From what I understand, running TopHat with the GTF will assist with the mappings and make them a little cleaner, but shouldn't make a huge difference. I tried running TopHat with and without GTF on some mouse data.
Alignment summary with GTF:
Alignment summary without GTF:
The difference between alignment with and without GTF is huge. Is this normal? What would explain such a big discrepancy?
If this is normal, then the conclusion is that providing a GTF is important. By that logic, can TopHat really be trusted to detect novel transcripts if it has so much trouble working with transcripts not described by a GTF file?
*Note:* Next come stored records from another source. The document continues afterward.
/-- The ports that coexistence governs, of the dies that the control lane reaches (01_architecture.md R27). -/
def coexPorts (s : State) : List (DieIx × PortIx) :=
  allDies.flatMap fun k =>
    if (s.dies[k]).laneLost then [] else (allPorts.filter (coexMasked s k)).map fun p => (k, p)

/-- COEX_REQ falls once no masked port needs Transmit (R323). -/
def coexSettle (s : State) : State :=
  let needs := allDies.any fun k => allPorts.any fun p => coexMasked s k p && coexNeed s k p
  if coexRole s = 1 ∧ needs = false then { s with coex := { s.coex with req := false, pri := false } } else s

/-- A port is in a new state, and so are its converters (R292, R294, R297): the DAC stays awake over a switch. -/
def portEnter (k : DieIx) (p : PortIx) (t : PortState) (hold : Bool) (s : State) : State :=
  let awake := t == .transmit || (t == .receive && (s.port k p).mvSwitch)
  let s := s.movePort k p fun q =>
    { q with st := t, moving := none, mvSwitch := false, hold31 := hold, paen := t == .transmit,
             trsw := t == .transmit && q.duplex }
  s.modConv k p fun c =>
    { c with adcReady := t == .receive || t == .transmit, dacReady := awake,
             heard := c.heard || t == .receive || t == .transmit }

/-- The end of a transition (R294, R297 to R299); a cycling port looks at its window again. -/
def portDone (k : DieIx) (p : PortIx) (s : State) : State :=
  let q := s.port k p
  match q.moving with
  | none => s
  | some t =>
    if t = .synthOn ∧ q.st = .standby ∧ (s.dies[k]).pllLock = false then s
    else if t = .transmit ∧ (s.dies[k]).pllLock = false then s
    else
      let grant := s.coex.granting && coexMasked s k p
      let s := portEnter k p t grant s
      coexSettle (cycleSettle k p (portAdvance k p s))

/-! ## Commands (R301 to R305) -/

/-- A port state by its number. -/
def portStateOf (n : Nat) : PortState :=
  match n with | 0 => .sleep | 1 => .standby | 2 => .synthOn | 3 => .receive | _ => .transmit

/-- Whether a port is in Synth-on or above. -/
def PortState.high (t : PortState) : Bool := decide (2 ≤ t.num)

/-- Whether a write of PRC_CTRL meets the rule of R302 on DUPLEX: it is compared with the DUPLEX in force. -/
def duplexClash (s : State) (k : DieIx) (p : PortIx) (w : Word) : Bool :=
  bit w 4 != isDuplex s k p && (s.port k p).st.high

/-- The command that an accepted write of PRC_CTRL makes (R301, R302). -/
def portCommand (k : DieIx) (p : PortIx) (t : PortState) (dup : Bool) (s : State) : State :=
  let q := s.port k p
  if q.st = t ∧ q.target = t ∧ q.inProg.isNone ∧ q.moving.isNone ∧ q.parked = false then
    s.modPort k p fun q => { q with result := .ok, pend := none, duplex := dup }
  else s.modPort k p fun q => { q with pend := some (t, dup) }

/-- A command leaves the queue, with its DUPLEX (R301, R303, R304). A refused one changes nothing; a cycling port keeps on
cycling until a command takes it elsewhere. -/
def portDequeue (k : DieIx) (p : PortIx) (s : State) : State :=
  let q := s.port k p
  match q.pend, q.inProg with
  | some (t, dup), none =>
    let s := s.modPort k p fun q => { q with pend := none }
    if t = .transmit ∧ s.handle.versionHeld then portRefuse k p .versionHeld s
    else if t = .transmit ∧ s.thm.hold then portRefuse k p .thermalHold s
    else if t = .transmit ∧ (freshReading s k == some false ∨ (freshReading s k == none ∧ convertible s (thmIx k) = false)) then
      portRefuse k p .thermalHold s
    else
      let s := if t = .transmit ∧ freshReading s k == none then thmAsk (thmIx k) (.port k p) s else s
      portAdvance k p (s.modPort k p fun q =>
        { q with inProg := some t, duplex := dup, cycling := q.cycling && t == .transmit && dup, parked := false })
  | _, _ => s

/-- A reading that a port asked for, or a request that ended without one (R304). -/
def portReading (k : DieIx) (p : PortIx) (good : Bool) (s : State) : State :=
  if (s.port k p).inProg = some .transmit then
    if good then portAdvance k p s else portAdvance k p (portRefuse k p .thermalHold s)
  else s

/-- Ports of a die that the shutdown or the power-fail warning takes to Sleep (17_thermal.md R535): each keeps its TARGET. A
transition out of Transmit in progress goes to its end first. -/
def portPark (k : DieIx) (p : PortIx) (s : State) : State :=
  let s := s.modPort k p fun q =>
    { q with target := (match q.pend with | some c => c.1 | none => match q.inProg with | some t => t | none => q.target),
             duplex := (match q.pend with | some c => c.2 | none => q.duplex),
             inProg := none, pend := none, parked := true, cycling := false,
             moving := if q.st = .transmit then q.moving else none }
  portAdvance k p s

/-- Re-arming (17_thermal.md R536): each parked port moves towards its kept TARGET as by a command. -/
def portUnpark (k : DieIx) (p : PortIx) (s : State) : State :=
  s.modPort k p fun q =>
    if q.parked then
      { q with parked := false, target := .sleep, pend := match q.pend with | some c => some c | none => some (q.target, q.duplex) }
    else q

/-! ## The die PLL (R293, R305, R306) -/

/-- Whether some port of a die needs the die PLL. -/
def pllNeeded (s : State) (k : DieIx) : Bool :=
  allPorts.any fun p =>
    let q := s.port k p
    q.st.high || (match q.moving with | some t => t.high | none => false)

/-- Lock of the die PLL: ports that wait for it go on. -/
def pllLocked (k : DieIx) (s : State) : State :=
  let d := s.dies[k]
  if d.pllRun && !d.pllLock && !s.pwr.refLong then
    let s := lower (srcOfDie k 6) (s.modDie k fun d => { d with pllLock := true })
    s.each allPorts fun p s =>
      let q := s.port k p
      if q.moving = some .synthOn ∧ q.st = .standby then portDone k p s else portAdvance k p s
  else s

/-- A loss of lock (R306): ports in Transmit are in Synth-on, and a transition into Transmit is over. -/
def pllUnlock (k : DieIx) (s : State) : State :=
  if (s.dies[k]).pllLock then
    let s := s.modDie k fun d => { d with pllLock := false }
    let s := s.each allPorts fun p s =>
      s.movePort k p fun q =>
        if q.st = .transmit then
          { q with st := .synthOn, moving := none, inProg := none, paen := false, trsw := false, cycling := false,
                   unlocks := satInc 0xFFFF q.unlocks, hold31 := false, target := .synthOn,
                   pend := match q.pend with
                     | some c => some c
                     | none => some ((match q.inProg with | some t => t | none => q.target), q.duplex) }
        else if q.moving = some .transmit then { q with moving := none }
        else q
    let s := s.each allPorts fun p s => s.modConv k p fun c =>
      if (s.port k p).st = .synthOn then { c with adcReady := false, dacReady := false } else c
    raiseHold (srcOfDie k 6) 0 (skeinEvent (locOf (dieNum k) 0) 4 2 (pack [(1, dieNum k)]) s)
  else s

/-- No lock 2 ms after a command towards Transmit left the queue (R305). -/
def lockTimeout (k : DieIx) (p : PortIx) (s : State) : State :=
  let q := s.port k p
  if q.inProg = some .transmit ∧ (s.dies[k]).pllLock = false then
    let s := portRefuse k p .notLocked s
    portAdvance k p (s.modPort k p fun q =>
      { q with target := if q.st.num = 0 then .sleep else .standby,
               moving := if q.moving = some .synthOn then none else q.moving })
  else s

/-- The die PLL stops 1 µs after the last port left Synth-on or above (R293). -/
def pllStop (k : DieIx) (s : State) : State :=
  if pllNeeded s k then s else s.modDie k fun d => { d with pllRun := false, pllLock := false }

/-! ## TDD cycling (R194, R296) and duty (R197) -/

/-- A window edge (R194): a cycling port begins its switch; a port that is moving looks at its window at the move's end. -/
def tddSwitch (k : DieIx) (p : PortIx) (toTx : Bool) (s : State) : State :=
  if !tddReady s k then s
  else
    let q := s.port k p
    if q.cycling && q.moving.isNone && q.inProg.isNone then
      if toTx && q.st == .receive && !q.dutyHold then
        if coexBars s k p then (if q.coexHeld then s else coexDeny k p s) else switchToTx k p s
      else if !toTx && q.st == .transmit then switchToRx k p s.time.ft s
      else s
    else s

/-- The cycling ports of a die follow what has changed in the timing or the pattern (R296). -/
def cycleAll (k : DieIx) (s : State) : State := s.each allPorts (cycleSettle k)

/-- The timing does not stand any more: cycling ports go to Receive, those on their way to Transmit too (R296). -/
def cycleDown (k : DieIx) (s : State) : State :=
  if tddReady s k then cycleAll k s
  else s.each allPorts fun p s =>
    let q := s.port k p
    if q.cycling && q.inProg.isNone then leaveTx k p s.time.ft s else s

/-- The transmit time of the last 10 ms has reached the limit (R197): the port leaves Transmit, a cycling one by the switch,
any other by the port ramp-down (DESIGN CHOICE, notes/assumptions/137.md). -/
def dutyHit (k : DieIx) (p : PortIx) (s : State) : State :=
  let frac := ((s.dies[k]).duty[p]).frac s.time.ft
  if portDuty s k p ≤ frac ∧ ((s.dies[k]).duty[p]).hold = false then
    let s := s.modDuty k p fun d => { d with hits := satInc 0xFFFF d.hits, hold := true }
    let s := s.modPort k p fun q => { q with dutyHold := true }
    let q := s.port k p
    let s := if q.st = .transmit ∧ q.moving = none ∧ q.cycling = false then portMove k p .receive s
      else leaveTx k p s.time.ft s
    skeinEvent (locOf (dieNum k) (portUnit p)) 2 6 (pack [(2, frac)]) s
  else s

/-- The measured time has fallen below the limit (R197): the port goes on to Transmit. -/
def dutyRecover (k : DieIx) (p : PortIx) (s : State) : State :=
  if ((s.dies[k]).duty[p]).frac s.time.ft < portDuty s k p then
    portAdvance k p ((s.modDuty k p fun d => { d with hold := false }).modPort k p fun q => { q with dutyHold := false })
  else s

/-! ## Path changes and diversity (R316 to R321) -/

/-- A path change on a donor port (R321). -/
def pathChange (k : DieIx) (p : PortIx) (s : State) : State :=
  let touched := allStrands.filter fun i =>
    isRunning s k i && ((!inStream s k i && inPort s k i == p.val) || (outKind s k i == 1 && outPort s k i == p.val))
  s.each touched fun i s =>
    let g := groupOf s k i
    if closesLoop s k g then
      let gc := ((maxGapp s k (sendersOf s k g)).getD 0) - 20 * (fld (s.cfg2 .DIV_CFG k p) 28 24 : Nat)
      let gc := match groupGcap s k g with | some x => min x gc | none => gc
      let s := s.each g fun j s => s.modCanc k j fun q => { q with gcap := some gc, cap := q.cap.map (min gc) }
      s.each (receiversOf s k g) fun j s => soundRequest k j (s.modCanc k j fun q => { q with pathCap := true })
    else s

/-- The diversity reference of a donor port: the lowest presence list that names it (R316). -/
def divRef (s : State) (k : DieIx) (p : Fin 2) : Option (Fin 8) :=
  (List.finRange 8).find? fun e => b2n (bit (s.cfg2 .PRES_CFG k e) 30) == p.val

/-- DIV_EN and TUNE_EN of a donor port. -/
def divOn (s : State) (k : DieIx) (p : PortIx) : Bool := bit (s.cfg2 .PRC_CTRL k p) 9
def tuneOn (s : State) (k : DieIx) (p : PortIx) : Bool := bit (s.cfg2 .PRC_CTRL k p) 8

/-- DELTA of R318 in 0.01 dB. -/
def divDelta (q : Port) : Int := if q.bursts.isEmpty then 0 else roundDiv (q.bursts.foldl (· + ·) 0) q.bursts.length

/-- A detected burst offered to diversity (R316 to R318): the powers of its first and its second measurement symbol in
0.01 dBm. The symbol taken on the alternate antenna changes from burst to burst. -/
def divBurst (k : DieIx) (freq : Nat) (port : Fin 2) (first second : Int) (s : State) : State :=
  let p : PortIx := Fin.ofNat 4 port.val
  match divRef s k port with
  | none => s
  | some e =>
    if burstOf s k e freq port then
      let q := s.port k p
      let valid := match q.refSeen with
        | some t => decide (s.time.ft ≤ t + fld (s.cfg1 .TDD_SYNC k) 31 28 * 10 ^ 9)
        | none => false
      let s := s.modPort k p fun q => { q with refSeen := some s.time.ft }
      if divOn s k p && valid then
        let cfg := s.cfg2 .DIV_CFG k p
        let n := 2 ^ fld cfg 10 8
        let diff := if q.altSecond then second - first else first - second
        let s := s.modPort k p fun q => { q with bursts := (diff :: q.bursts).take n, altSecond := !q.altSecond }
        let q := s.port k p
        let rested := match q.lastSwitch with
          | some t => decide (t + fld cfg 23 16 * 10 ^ 9 ≤ s.time.ft)
          | none => true
        if decide (q.bursts.length = n) && decide (10 * (fld cfg 7 0 : Int) ≤ divDelta q) && rested then
          let d := divDelta q
          let s := s.modPort k p fun q =>
            { q with selected := !q.selected, switches := satInc 0xFF q.switches, bursts := [], lastSwitch := some s.time.ft }
          pathChange k p (skeinEvent (locOf (dieNum k) (portUnit p)) 4 3 (pack [(1, p.val), (2, enc 16 d)]) s)
        else s
      else s
    else s
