-- ==== Sys2Proof/Machine/HandleOps.lean ====
section
/-!
DEFINITION. Machine/HandleOps.lean: packages, the choice of images, resets and boot, updates, the Handle restart and the
remote-feed telemetry (14_handle_boot_update.md).
-/
namespace Sys2Proof.Machine
open Sys2Proof

/-! ## Packages (R466 to R469) -/

/-- The MRAM offset of an image slot: B is true. -/
def slotBase (b : Bool) : Nat := if b then 0x00600000 else 0

/-- The MRAM offset of a half of the configuration store. -/
def halfBase (b : Bool) : Nat := 0x01600000 + if b then 0x00200000 else 0

/-- The largest package and the largest store image. -/
def slotMax : Nat := 0x00600000
def halfMax : Nat := 0x00200000

/-- The header of the package in a slot. -/
def pkgHeader (s : State) (b : Bool) : List Byte := readBytes .mram (slotBase b) 512 s

/-- Fields of a package header. -/
def pkgSections (l : List Byte) : Nat := field l 6 2
def pkgTotal (l : List Byte) : Nat := field l 8 4
def pkgSvn (l : List Byte) : Nat := field l 0x0C 4
def pkgHubVer (l : List Byte) : Nat := field l 0x10 4
def pkgMcVer (l : List Byte) : Nat := field l 0x1C 4
def pkgHasHub (l : List Byte) : Bool := pkgSections l % 2 == 1
def pkgHasMc (l : List Byte) : Bool := pkgSections l / 2 % 2 == 1

/-- Entry n of the manifest: hub version, microcode version, Withy format. -/
def manifestEntry (l : List Byte) (n : Nat) : Nat × Nat × Nat :=
  let e := (l.drop (0x30 + 12 * n)).take 12
  (field e 0 4, field e 4 4, field e 8 2)

/-- Whether a manifest lists a combination with Withy format 2. -/
def manifestLists (l : List Byte) (h m : Nat) : Bool :=
  (List.range (min 32 (field l 0x28 1))).any fun n => manifestEntry l n == (h, m, 2)

/-- Whether a section lies between the header and the signature. -/
def sectionIn (ofs len total : Nat) : Bool := decide (512 ≤ ofs ∧ ofs + len + 96 ≤ total)

/-- Whether a header follows R468, with its sections in place (R469). -/
def pkgHeaderOk (l : List Byte) : Bool :=
  field l 0 4 == 0x4B50565A && field l 4 2 == 1 && decide (1 ≤ pkgSections l ∧ pkgSections l ≤ 3) &&
    decide (608 ≤ pkgTotal l ∧ pkgTotal l ≤ slotMax) &&
    (!pkgHasHub l || sectionIn (field l 0x14 4) (field l 0x18 4) (pkgTotal l)) &&
    (!pkgHasMc l || sectionIn (field l 0x20 4) (field l 0x24 4) (pkgTotal l)) &&
    (!(pkgHasHub l && pkgHasMc l) || decide (field l 0x14 4 + field l 0x18 4 ≤ field l 0x20 4 ∨
      field l 0x20 4 + field l 0x24 4 ≤ field l 0x14 4)) &&
    decide (1 ≤ field l 0x28 1 ∧ field l 0x28 1 ≤ 32) && field l 0x29 7 == 0 && field l 0x1B0 80 == 0 &&
    (List.range (min 32 (field l 0x28 1))).all fun n => field l (0x30 + 12 * n + 10) 2 == 0

/-- The bytes that a package's signature covers. -/
def pkgBody (s : State) (b : Bool) : List Byte := readBytes .mram (slotBase b) (pkgTotal (pkgHeader s b) - 96) s

/-- Whether the signature of a slot's package verifies with the image key. -/
def pkgSigned (s : State) (b : Bool) : Bool :=
  let n := pkgTotal (pkgHeader s b)
  Config.verifies (Config.otpKey 0) (sha384 (pkgBody s b)) (beNat (readBytes .mram (slotBase b + n - 96) 96 s))

/-- Whether BEGIN or an ABORT left a slot invalid. -/
def slotBad (s : State) (b : Bool) : Bool := if b then s.handle.badB else s.handle.badA

/-- Whether the content of a slot is a good package (R469). -/
def pkgContentGood (s : State) (b : Bool) : Bool :=
  pkgHeaderOk (pkgHeader s b) && pkgSigned s b && decide (s.handle.svnMin ≤ pkgSvn (pkgHeader s b))

/-- Whether a slot holds a good package. -/
def pkgGood (s : State) (b : Bool) : Bool := !slotBad s b && pkgContentGood s b

/-! ## The choice of images (R470) -/

/-- What the choice comes to: the slots of the hub firmware and of the microcode, and the two marks. -/
structure Choice where
  hub : Option Bool
  mc : Option Bool
  held : Bool
  fallback : Bool
  deriving DecidableEq, Repr

/-- R470 for a selected slot and given good slots. -/
def bootChoice (s : State) (good : Bool → Bool) (sel : Bool) : Choice :=
  let hd := pkgHeader s
  match [sel, !sel].find? fun b => good b && pkgHasHub (hd b) with
  | none => ⟨none, none, false, false⟩
  | some h =>
    let o := !h
    let mc := if pkgHasMc (hd h) then some h else if good o && pkgHasMc (hd o) then some o else none
    let listed : Bool := match mc with
      | some m => manifestLists (hd h) (pkgHubVer (hd h)) (pkgMcVer (hd m))
      | none => false
    if listed then ⟨some h, mc, false, h != sel⟩
    else if good o && pkgHasHub (hd o) && pkgHasMc (hd o) && manifestLists (hd o) (pkgHubVer (hd o)) (pkgMcVer (hd o)) then
      ⟨some o, some o, false, true⟩
    else ⟨some h, mc, true, h != sel⟩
Alignment summary with GTF:
Code:
Left reads: Input: 76922617 Mapped: 37116408 (48.3% of input) of these: 1976558 ( 5.3%) have multiple alignments (515208 have >20) Right reads: Input: 76672086 Mapped: 35646606 (46.5% of input) of these: 1395593 ( 3.9%) have multiple alignments (748805 have >20) 47.4% overall read alignment rate. Aligned pairs: 32699739 of these: 745858 ( 2.3%) have multiple alignments and: 353721 ( 1.1%) are discordant alignments 42.2% concordant pair alignment rate.
Code:
Left reads: Input: 76922617 Mapped: 4455809 ( 5.8% of input) of these: 212949 ( 4.8%) have multiple alignments (481436 have >20) Right reads: Input: 76672086 Mapped: 3360721 ( 4.4% of input) of these: 128254 ( 3.8%) have multiple alignments (732174 have >20) 5.1% overall read alignment rate. Aligned pairs: 817083 of these: 5615 ( 0.7%) have multiple alignments and: 720 ( 0.1%) are discordant alignments 1.1% concordant pair alignment rate.
If this is normal, then the conclusion is that providing a GTF is important. By that logic, can TopHat really be trusted to detect novel transcripts if it has so much trouble working with transcripts not described by a GTF file?